Articles based on the use of this corpus should cite the following source:

In accordance with TalkBank rules, any use of data from this corpus must be accompanied by at least one of the above references.

Project Description

The MPI-EVA Jakarta Child Language Project was a joint project of the Department of Linguistics, Max Planck Institute for Evolutionary Anthropology, and the Center for Language and Culture Studies, Atma Jaya Catholic University. The project was officially started in January 1999, and recordings and data processing began in April 1999. The goal of the project was to record, transcribe, and enter into a computerized database a corpus of naturalistic data from a large sample of Jakarta Indonesian child language. A total of eight children were studied longitudinally over the course of five years. The children's ages at their first recordings ranged from 1:7 to 4:6, and each child was recorded at average intervals of 7-10 days over a period of 2-4 years. In addition, data relating to each age group was used for latitudinal studies. Recordings were made at various settings, mostly indoors but also outdoors. Specific situational descriptions are contained in each file.

The target children were chosen for practical reasons. We chose families with which our research assistants were already familiar and where we were reasonably confident that we would be able to maintain regular recording sessions for several years. However, the families are fairly representative of Jakarta’s population, belonging to different socioeconomic strata and different ethnic groups. Our sine qua non condition was that the target children were acquiring Jakarta Indonesian as their first language, and that the major home language of all families (used between parents and children as well as among children) was Jakarta Indonesian. However, other members of the household (mostly grandparents) sometimes spoke languages other than Indonesian, as is the case in most Indonesian families.

Data collection and processing was carried out by graduates of language-related departments of Indonesian universities who underwent a stringent selection process. The successful candidates received training in field methods, phonetic transcription, morphological analysis, and data entry.

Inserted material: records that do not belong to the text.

-- ==== Sys2Proof/Tests/Slice0.lean ====
section
/-!
SUPPORT. Tests: words written out from the spec, terms that WellFormed refuses, results that the spec gives, and for every statement a
state and operands that meet its hypotheses.
-/
namespace Sys2Proof.Tests

set_option Elab.async false

open Sys2Proof Sys2Proof.Machine Sys2Proof.Spec

-- small states

def h0 : Hints := ⟨0, false, 1, false, true⟩

/-- The registers of fibre `n`, and the uniform registers of every role: (v2, v3) and (k2, k3) are addresses of the first page. -/
def regs (n : Nat) : List (BitVec 32) :=
  [BitVec.ofNat 32 n, 3, BitVec.ofNat 32 (0x20000 + 64 * n), 0, 0, 5, 0x30040, 0, 0x3F800000, 0x40000000, BitVec.ofNat 32 (256 + 64 * n), 0, 0, 0, 0, 0]

def uregs : List (BitVec 32) := [0, 1, 0x20000, 0, 0, 5, 0x30000, 0, 0x3F800000, 0x40000000, 256, 0, 0x80100, 0, 0, 7]

def fibre (n : Nat) : Fibre := { Fibre.blank with fid := n, lane := n, role := .general, pc := 0x10000, wsize := 16, regs := regs n }

def team (n : Nat) : Team :=
  { Team.blank with
    ctx := 1, nextFid := n, fibres := (List.range n).map fibre, spadSize := 65536, frame := 0x40000,
    uregs := (List.replicate 4 (uregs ++ List.replicate 48 0)).flatten, tariff := List.replicate 48 0 }

def leaf (pa cp o : Nat) : Leaf := ⟨0, pa, 65536, cp, false, true, 0, o, false, false, true⟩

def page (va pa cp o : Nat) : TlbEnt := ⟨1, va, leaf pa cp o, false, []⟩

/-- One gang of `n` fibres on core 0, two pages of memory; no cycle has passed. -/
def gang (n : Nat) : State :=
  { State.reset with
    cores := [(0, { Core.reset with teams := [team n], gangs := [⟨0, List.range n, 0⟩], tlb := [page 0x20000 0x5550000 2 1, page 0x30000 0x7770000 2 1,
      page 0x40000 0x6660000 2 1] })],
    cur := ⟨0, 0, List.range n⟩ }

/-- Page tables of context 1 in memory (R194-R196): the pages of `gang`. -/
def tables : List Host.Cell :=
  [(0xA0000, 0xC0000 * 256 + 1), (0xC0000, 0xD0000 * 256 + 1), (0xD0000, 0xD8000 * 256 + 1), (0xD8010, 0x5559013), (0xD8018, 0x7779013),
    (0xD8020, 0x6669013)].foldl (fun m e => Memory.write m e.1 8 e.2) []

def walked (s : State) : State := { s with mem := tables, contexts := [⟨1, false, false, 0xA0000⟩] }

def withTeam (s : State) (f : Team → Team) : State := s.modTeam 0 0 f

def withFibres (s : State) (f : Fibre → Fibre) : State := withTeam s fun t => { t with fibres := t.fibres.map f }

/-- What a statement of form `Ends` asks. -/
def Meets (s : State) (i : Instr) (h : Hints) (pre : Ctx → State → Prop) : Prop :=
  wf i = true ∧ s.issues i h = true ∧ pre (s.issueCtx i h) (s.landed i h)

/-- Each of the instructions may issue in the state. -/
def mayAll (s : State) (l : List (Instr × Hints)) : Bool := l.all fun p => wf p.1 && s.issues p.1 p.2

/-- The next state, if there is one. -/
def after (o : Host.Outcome State Fault Refusal) : Option State := match o with | .next s => some s | _ => none

def goes (s : State) (i : Instr) : Bool := (after (exec i s)).isSome

theorem ex_of {α : Type} {o : Option α} {P : α → Prop} (a : α) (h : o = some a) (p : P a) : ∃ x, o = some x ∧ P x := ⟨a, h, p⟩

def fr : FR := ⟨h0, .v 4, .v 5, .v 1, .v 0, 0, 0, 0, 2⟩
def fi : FI := ⟨h0, .v 4, .v 5, .v 0, 7, 0, 2⟩
def fm : FM := ⟨h0, .v 4, .v 2, .v 0, 0, 0, 8⟩
def fc : FC := ⟨h0, .v 0, .v 0, .v 0, 12, 0⟩
def fe : FE := ⟨h0, .v 0, .v 0, .v 0, 0, 0, 0, 0, 0, 0, 0⟩

end Sys2Proof.Tests

namespace Sys2Proof.Tests

set_option Elab.async false

open Sys2Proof Sys2Proof.Spec

/-- A word reads as an instruction, from the fetch and from the numbering of the opcode table. -/
def reads (w : IWord) (i : Instr) : Bool :=
  (match decode w with | .ok j => decide (j = i) | .error _ => false) && decide (decodeTableWord 96 w.toNat = some i)

/-! Words written out from the fields of R40 and R46 and the OP and SUB of R64: one for each constructor. -/

def words0 : List (IWord × Instr) := [
  (0x05000000_0000000000001000, Instr.nop ⟨⟨1, false, 5, false, false⟩, .v 0, .v 0, .v 0, .v 0, 0, 0, 0, 0⟩),
  (0x0A210000_0000218070112001, .add ⟨⟨2, true, 10, false, false⟩, .v 8, .v 14, .k 12, .v 0, 0, 0, 1, 2⟩),
  (0x1F216D53_3689800870083101, .addI ⟨⟨3, false, 15, true, false⟩, .v 4, .k 14, .v 0, 3668339987, 1, 2⟩),
  (0x04220000_00000390900D4002, .sub ⟨⟨4, true, 4, false, false⟩, .v 6, .imm 18, .v 28, .v 0, 0, 0, 1, 4⟩),
  (0x29228B8A_B03A800050105102, .subI ⟨⟨5, false, 9, false, true⟩, .v 8, .v 10, .v 0, 387276917, 1, 5⟩),
  (0x1E230000_0000440860096003, .mul ⟨⟨6, true, 14, true, false⟩, .v 4, .k 12, .imm 32, .v 0, 0, 0, 1, 6⟩),
  (0x032129C2_29EB8010700C7103, .mulI ⟨⟨7, false, 3, false, false⟩, .v 6, .imm 14, .v 0, 1401181143, 1, 2⟩),
  (0x08000000_0000218080118004, .mulhi ⟨⟨8, true, 8, false, false⟩, .v 8, .v 16, .k 12, .v 0, 0, 0, 0, 0⟩),
  (0x1D00C7F9_A39C800850089104, .mulhiI ⟨⟨9, false, 13, true, false⟩, .v 4, .k 10, .v 0, 2415085369, 0, 1⟩),
  (0x22210000_00880350500DA005, .mad ⟨⟨10, true, 2, false, true⟩, .v 6, .imm 10, .v 26, .k 16, 0, 0, 1, 2⟩),
  (0x07210000_010F21806010B006, .madw ⟨⟨11, false, 7, false, false⟩, .v 8, .v 12, .k 12, .imm 30, 0, 0, 1, 2⟩),
  (0x1C020000_000043C84009C007, .min ⟨⟨12, true, 12, true, false⟩, .v 4, .k 8, .imm 30, .v 0, 0, 0, 0, 4⟩),
  (0x01028468_96FE8010800CD107, .minI ⟨⟨13, false, 1, false, false⟩, .v 6, .imm 16, .v 0, 147926525, 0, 5⟩),
  (0x06030000_000021809011E008, .max ⟨⟨14, true, 6, false, false⟩, .v 8, .v 18, .k 12, .v 0, 0, 0, 0, 6⟩),
  (0x3B0122A0_10AF80087008F108, .maxI ⟨⟨15, false, 11, true, true⟩, .v 4, .k 14, .v 0, 1161830751, 0, 2⟩),
  (0x00200000_00000010600D0009, .abs ⟨⟨0, true, 0, false, false⟩, .v 6, .imm 12, .v 0, .v 0, 0, 0, 1, 0⟩),
  (0x05208000_0000000070101109, .neg ⟨⟨1, false, 5, false, false⟩, .v 8, .v 14, .v 0, .v 0, 0, 0, 1, 1⟩),
  (0x1A010000_000043886009200A, .and ⟨⟨2, true, 10, true, false⟩, .v 4, .k 12, .imm 28, .v 0, 0, 0, 0, 2⟩),
  (0x0F01DF0F_04118010900C310A, .andI ⟨⟨3, false, 15, false, false⟩, .v 6, .imm 18, .v 0, 3189639203, 0, 3⟩),
  (0x24030000_000021805011400B, .or ⟨⟨4, true, 4, false, true⟩, .v 8, .v 10, .k 12, .v 0, 0, 0, 0, 6⟩),
  (0x1903FD46_7DC280085008510B, .orI ⟨⟨5, false, 9, true, false⟩, .v 4, .k 10, .v 0, 4203543429, 0, 7⟩),
  (0x0E040000_000002D0700D600C, .xor ⟨⟨6, true, 14, false, false⟩, .v 6, .imm 14, .v 22, .v 0, 0, 0, 0, 8⟩)]

def words1 : List (IWord × Instr) := [
  (0x03049B7D_F77380008010710C, Instr.xorI ⟨⟨7, false, 3, false, false⟩, .v 8, .v 16, .v 0, 922480359, 0, 9⟩),
  (0x18010000_000000084009800D, .not ⟨⟨8, true, 8, true, false⟩, .v 4, .k 8, .v 0, .v 0, 0, 0, 0, 2⟩),
  (0x2D018000_00000390500C900E, .shl ⟨⟨9, false, 13, false, true⟩, .v 6, .imm 10, .v 28, .v 0, 0, 0, 0, 3⟩),
  (0x020308D1_2DFD00006011A10E, .shlI ⟨⟨10, true, 2, false, false⟩, .v 8, .v 12, .v 0, 295853050, 0, 6⟩),
  (0x17038000_000044087008B00F, .shr ⟨⟨11, false, 7, true, false⟩, .v 4, .k 14, .imm 32, .v 0, 0, 0, 0, 7⟩),
  (0x0C042708_A7AE0010800DC10F, .shrI ⟨⟨12, true, 12, false, false⟩, .v 6, .imm 16, .v 0, 1309757276, 0, 8⟩),
  (0x01048000_000021809010D010, .sar ⟨⟨13, false, 1, false, false⟩, .v 8, .v 18, .k 12, .v 0, 0, 0, 0, 9⟩),
  (0x36014540_215F00086009E110, .sarI ⟨⟨14, true, 6, true, true⟩, .v 4, .k 12, .v 0, 2323661502, 0, 2⟩),
  (0x0B018000_00000350600CF011, .rot ⟨⟨15, false, 11, false, false⟩, .v 6, .imm 12, .v 26, .v 0, 0, 0, 0, 3⟩),
  (0x00036377_9B10000070110111, .rotI ⟨⟨0, true, 0, false, false⟩, .v 8, .v 14, .v 0, 3337565728, 0, 6⟩),
  (0x15038000_0000000850081012, .clz ⟨⟨1, false, 5, true, false⟩, .v 4, .k 10, .v 0, .v 0, 0, 0, 0, 7⟩),
  (0x0A040000_00000010900D2112, .popc ⟨⟨2, true, 10, false, false⟩, .v 6, .imm 18, .v 0, .v 0, 0, 0, 0, 8⟩),
  (0x2F048000_0000000050103212, .brev ⟨⟨3, false, 15, false, true⟩, .v 8, .v 10, .v 0, .v 0, 0, 0, 0, 9⟩),
  (0x14010000_001242C840094013, .bfx ⟨⟨4, true, 4, true, false⟩, .v 4, .k 8, .imm 22, .v 36, 0, 0, 0, 2⟩),
  (0x09048000_00880310700C5014, .bfi ⟨⟨5, false, 9, false, false⟩, .v 6, .imm 14, .v 24, .k 16, 0, 0, 0, 9⟩),
  (0x0E040000_0183A18080116015, .sel ⟨⟨6, true, 14, false, false⟩, .v 8, .v 16, .k 12, .p 7, 0, 0, 0, 8⟩),
  (0x13A48000_0000438876067016, .cmp ⟨⟨7, false, 3, true, false⟩, .p 3, .k 14, .imm 28, .v 0, 0, 0, 5, 9⟩),
  (0x28A4DC55_81D4001056078116, .cmpI ⟨⟨8, true, 8, false, true⟩, .p 3, .imm 10, .v 0, 3098215336, 5, 9⟩),
  (0x0D810000_0000218060109017, .lea ⟨⟨9, false, 13, false, false⟩, .v 8, .v 12, .k 12, .v 0, 0, 0, 4, 2⟩),
  (0x12817A8C_FB8500086009A117, .leaI ⟨⟨10, true, 2, true, false⟩, .v 4, .k 12, .v 0, 4112119562, 4, 2⟩),
  (0x07048000_00000010800CB018, .mov ⟨⟨11, false, 7, false, false⟩, .v 6, .imm 16, .v 0, .v 0, 0, 0, 0, 9⟩),
  (0x0C64D3F6_000000000011C019, .movk ⟨⟨12, true, 12, false, false⟩, .v 8, .v 0, .v 0, .v 0, 42988, 0, 3, 9⟩)]

def words2 : List (IWord × Instr) := [
  (0x3104E7E0_320E80000008D01A, Instr.ldi ⟨⟨13, false, 1, true, true⟩, .v 4, .v 0, .v 0, 3485492253, 0, 9⟩),
  (0x0624B6FB_EEE70000000DE01A, .ldiHi ⟨⟨14, true, 6, false, false⟩, .v 6, .v 0, .v 0, 1844960718, 1, 9⟩),
  (0x0B048000_0000000A8010F01B, .gets ⟨⟨15, false, 11, false, false⟩, .v 8, .sv .cycles, .v 0, .v 0, 0, 0, 0, 9⟩),
  (0x10000000_000060D82E07001C, .pand ⟨⟨0, true, 0, true, false⟩, .p 3, .p 5, .p 6, .v 0, 0, 0, 0, 0⟩),
  (0x05000000_000060D82E06111C, .por ⟨⟨1, false, 5, false, false⟩, .p 3, .p 5, .p 6, .v 0, 0, 0, 0, 0⟩),
  (0x2A000000_000060D82E07221C, .pxor ⟨⟨2, true, 10, false, true⟩, .p 3, .p 5, .p 6, .v 0, 0, 0, 0, 0⟩),
  (0x1F000000_000000182E06331C, .pnot ⟨⟨3, false, 15, true, false⟩, .p 3, .p 5, .v 0, .v 0, 0, 0, 0, 0⟩),
  (0x04000000_000000182E07441C, .pmov ⟨⟨4, true, 4, false, false⟩, .p 3, .p 5, .v 0, .v 0, 0, 0, 0, 0⟩),
  (0x09000000_800000180010541C, .pmovWRead ⟨⟨5, false, 9, false, false⟩, .v 8, .p 0, .v 0, .v 0, 1, 0, 0, 0⟩),
  (0x1E000000_800000086601641C, .pmovWWrite ⟨⟨6, true, 14, true, false⟩, .p 0, .k 12, .v 0, .v 0, 1, 0, 0, 0⟩),
  (0x238B0000_0C000400500C7020, .fadd ⟨⟨7, false, 3, false, true⟩, .v 6, .v 10, .v 32, .v 0, 0, 6, 4, 22⟩),
  (0x088B8000_0E00218840118120, .faddPk ⟨⟨8, true, 8, false, false⟩, .v 8, .k 8, .k 12, .v 0, 0, 7, 4, 23⟩),
  (0x1D8C0000_100002C070089021, .fsub ⟨⟨9, false, 13, true, false⟩, .v 4, .v 14, .v 22, .v 0, 0, 8, 4, 24⟩),
  (0x028C8000_12002188600DA121, .fsubPk ⟨⟨10, true, 2, false, false⟩, .v 6, .k 12, .k 12, .v 0, 0, 9, 4, 25⟩),
  (0x078D0000_140003409010B022, .fmul ⟨⟨11, false, 7, false, false⟩, .v 8, .v 18, .v 26, .v 0, 0, 10, 4, 26⟩),
  (0x3C8D8000_160021884009C122, .fmulPk ⟨⟨12, true, 12, true, true⟩, .v 4, .k 8, .k 12, .v 0, 0, 11, 4, 27⟩),
  (0x018E0000_181503C0600CD023, .ffma ⟨⟨13, false, 1, false, false⟩, .v 6, .v 12, .v 30, .v 42, 0, 12, 4, 28⟩),
  (0x068E8000_1A8821886011E123, .ffmaPk ⟨⟨14, true, 6, false, false⟩, .v 8, .k 12, .k 12, .k 16, 0, 13, 4, 29⟩),
  (0x1B8F0000_0A0002808008F024, .fmin ⟨⟨15, false, 11, true, false⟩, .v 4, .v 16, .v 20, .v 0, 0, 5, 4, 30⟩),
  (0x008F8000_0C002188400D0124, .fminPk ⟨⟨0, true, 0, false, false⟩, .v 6, .k 8, .k 12, .v 0, 0, 6, 4, 31⟩),
  (0x25900000_0E00030050101025, .fmax ⟨⟨1, false, 5, false, true⟩, .v 8, .v 10, .v 24, .v 0, 0, 7, 4, 32⟩),
  (0x1A908000_1000218860092125, .fmaxPk ⟨⟨2, true, 10, true, false⟩, .v 4, .k 12, .k 12, .v 0, 0, 8, 4, 33⟩)]

def words3 : List (IWord × Instr) := [
  (0x0F110003_8000038076063026, Instr.fcmp ⟨⟨3, false, 15, false, false⟩, .p 3, .v 14, .v 28, .v 0, 7, 0, 0, 34⟩),
  (0x04918000_1400000840114027, .frcp ⟨⟨4, true, 4, false, false⟩, .v 8, .k 8, .v 0, .v 0, 0, 10, 4, 35⟩),
  (0x19920000_1600000090085127, .frcpPk ⟨⟨5, false, 9, true, false⟩, .v 4, .v 18, .v 0, .v 0, 0, 11, 4, 36⟩),
  (0x2E928000_18000008600D6028, .frsq ⟨⟨6, true, 14, false, true⟩, .v 6, .k 12, .v 0, .v 0, 0, 12, 4, 37⟩),
  (0x03930000_1A00000060107128, .frsqPk ⟨⟨7, false, 3, false, false⟩, .v 8, .v 12, .v 0, .v 0, 0, 13, 4, 38⟩),
  (0x18938000_0A00000840098029, .fsqrt ⟨⟨8, true, 8, true, false⟩, .v 4, .k 8, .v 0, .v 0, 0, 5, 4, 39⟩),
  (0x0D940000_0C000000800C9129, .fsqrtPk ⟨⟨9, false, 13, false, false⟩, .v 6, .v 16, .v 0, .v 0, 0, 6, 4, 40⟩),
  (0x02948000_0E0000086011A02A, .fexp2 ⟨⟨10, true, 2, false, false⟩, .v 8, .k 12, .v 0, .v 0, 0, 7, 4, 41⟩),
  (0x37950000_100000005008B12A, .fexp2Pk ⟨⟨11, false, 7, true, true⟩, .v 4, .v 10, .v 0, .v 0, 0, 8, 4, 42⟩),
  (0x0C958000_12000008400DC02B, .flog2 ⟨⟨12, true, 12, false, false⟩, .v 6, .k 8, .v 0, .v 0, 0, 9, 4, 43⟩),
  (0x01960000_140000007010D12B, .flog2Pk ⟨⟨13, false, 1, false, false⟩, .v 8, .v 14, .v 0, .v 0, 0, 10, 4, 44⟩),
  (0x16968000_160000086009E02C, .fsin ⟨⟨14, true, 6, true, false⟩, .v 4, .k 12, .v 0, .v 0, 0, 11, 4, 45⟩),
  (0x0B970000_18000000900CF12C, .fsinPk ⟨⟨15, false, 11, false, false⟩, .v 6, .v 18, .v 0, .v 0, 0, 12, 4, 46⟩),
  (0x20838000_1A0000084011002D, .fcos ⟨⟨0, true, 0, false, true⟩, .v 8, .k 8, .v 0, .v 0, 0, 13, 4, 7⟩),
  (0x15840000_0A0000006008112D, .fcosPk ⟨⟨1, false, 5, true, false⟩, .v 4, .v 12, .v 0, .v 0, 0, 5, 4, 8⟩),
  (0x0A848000_0C000008600D202E, .ftanh ⟨⟨2, true, 10, false, false⟩, .v 6, .k 12, .v 0, .v 0, 0, 6, 4, 9⟩),
  (0x0F850000_0E0000008010312E, .ftanhPk ⟨⟨3, false, 15, false, false⟩, .v 8, .v 16, .v 0, .v 0, 0, 7, 4, 10⟩),
  (0x14858000_100000084009402F, .frnd ⟨⟨4, true, 4, true, false⟩, .v 4, .k 8, .v 0, .v 0, 0, 8, 4, 11⟩),
  (0x29860000_12000000500C512F, .frndPk ⟨⟨5, false, 9, false, true⟩, .v 6, .v 10, .v 0, .v 0, 0, 9, 4, 12⟩),
  (0x0E868000_1400000860116040, .cvt ⟨⟨6, true, 14, false, false⟩, .v 8, .k 12, .v 0, .v 0, 0, 10, 4, 13⟩),
  (0x13870000_1600000070087140, .cvtPk ⟨⟨7, false, 3, true, false⟩, .v 4, .v 14, .v 0, .v 0, 0, 11, 4, 14⟩),
  (0x08878000_18000388400D8041, .cvti ⟨⟨8, true, 8, false, false⟩, .v 6, .k 8, .v 28, .v 0, 0, 12, 4, 15⟩)]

The data collection and processing followed a regular routine. On a weekly basis our research assistants took a camcorder to the field and recorded the target children in their (the children’s) homes. The aim was to record natural language in a natural setting. Other than the research assistants and the target children, participants sometimes included parents, siblings, grandparents, friends, and others. The assistants then returned to the Field Station and captured the video recordings to digital video files that were then burnt to CDs. The digital video files were made in PAL format (MPEG-1, 352 x 288 pixels, 25 fps). This allowed us to fit about one hour of video onto a regular 650MB data CD. The CDs were then viewed and coded by the research assistants, each assistant working on the sessions that he or she recorded. Coding was done directly into our customized FileMaker database software.

Each utterance comprises a single record in the database. Each record consists of five fields: transcription using conventional orthography (of any recorded utterance, uttered by anyone); phonetic transcription; interlinear glossing; English translation; and comments specific to the particular utterance regarding linguistic matters as well as the nonlinguistic context.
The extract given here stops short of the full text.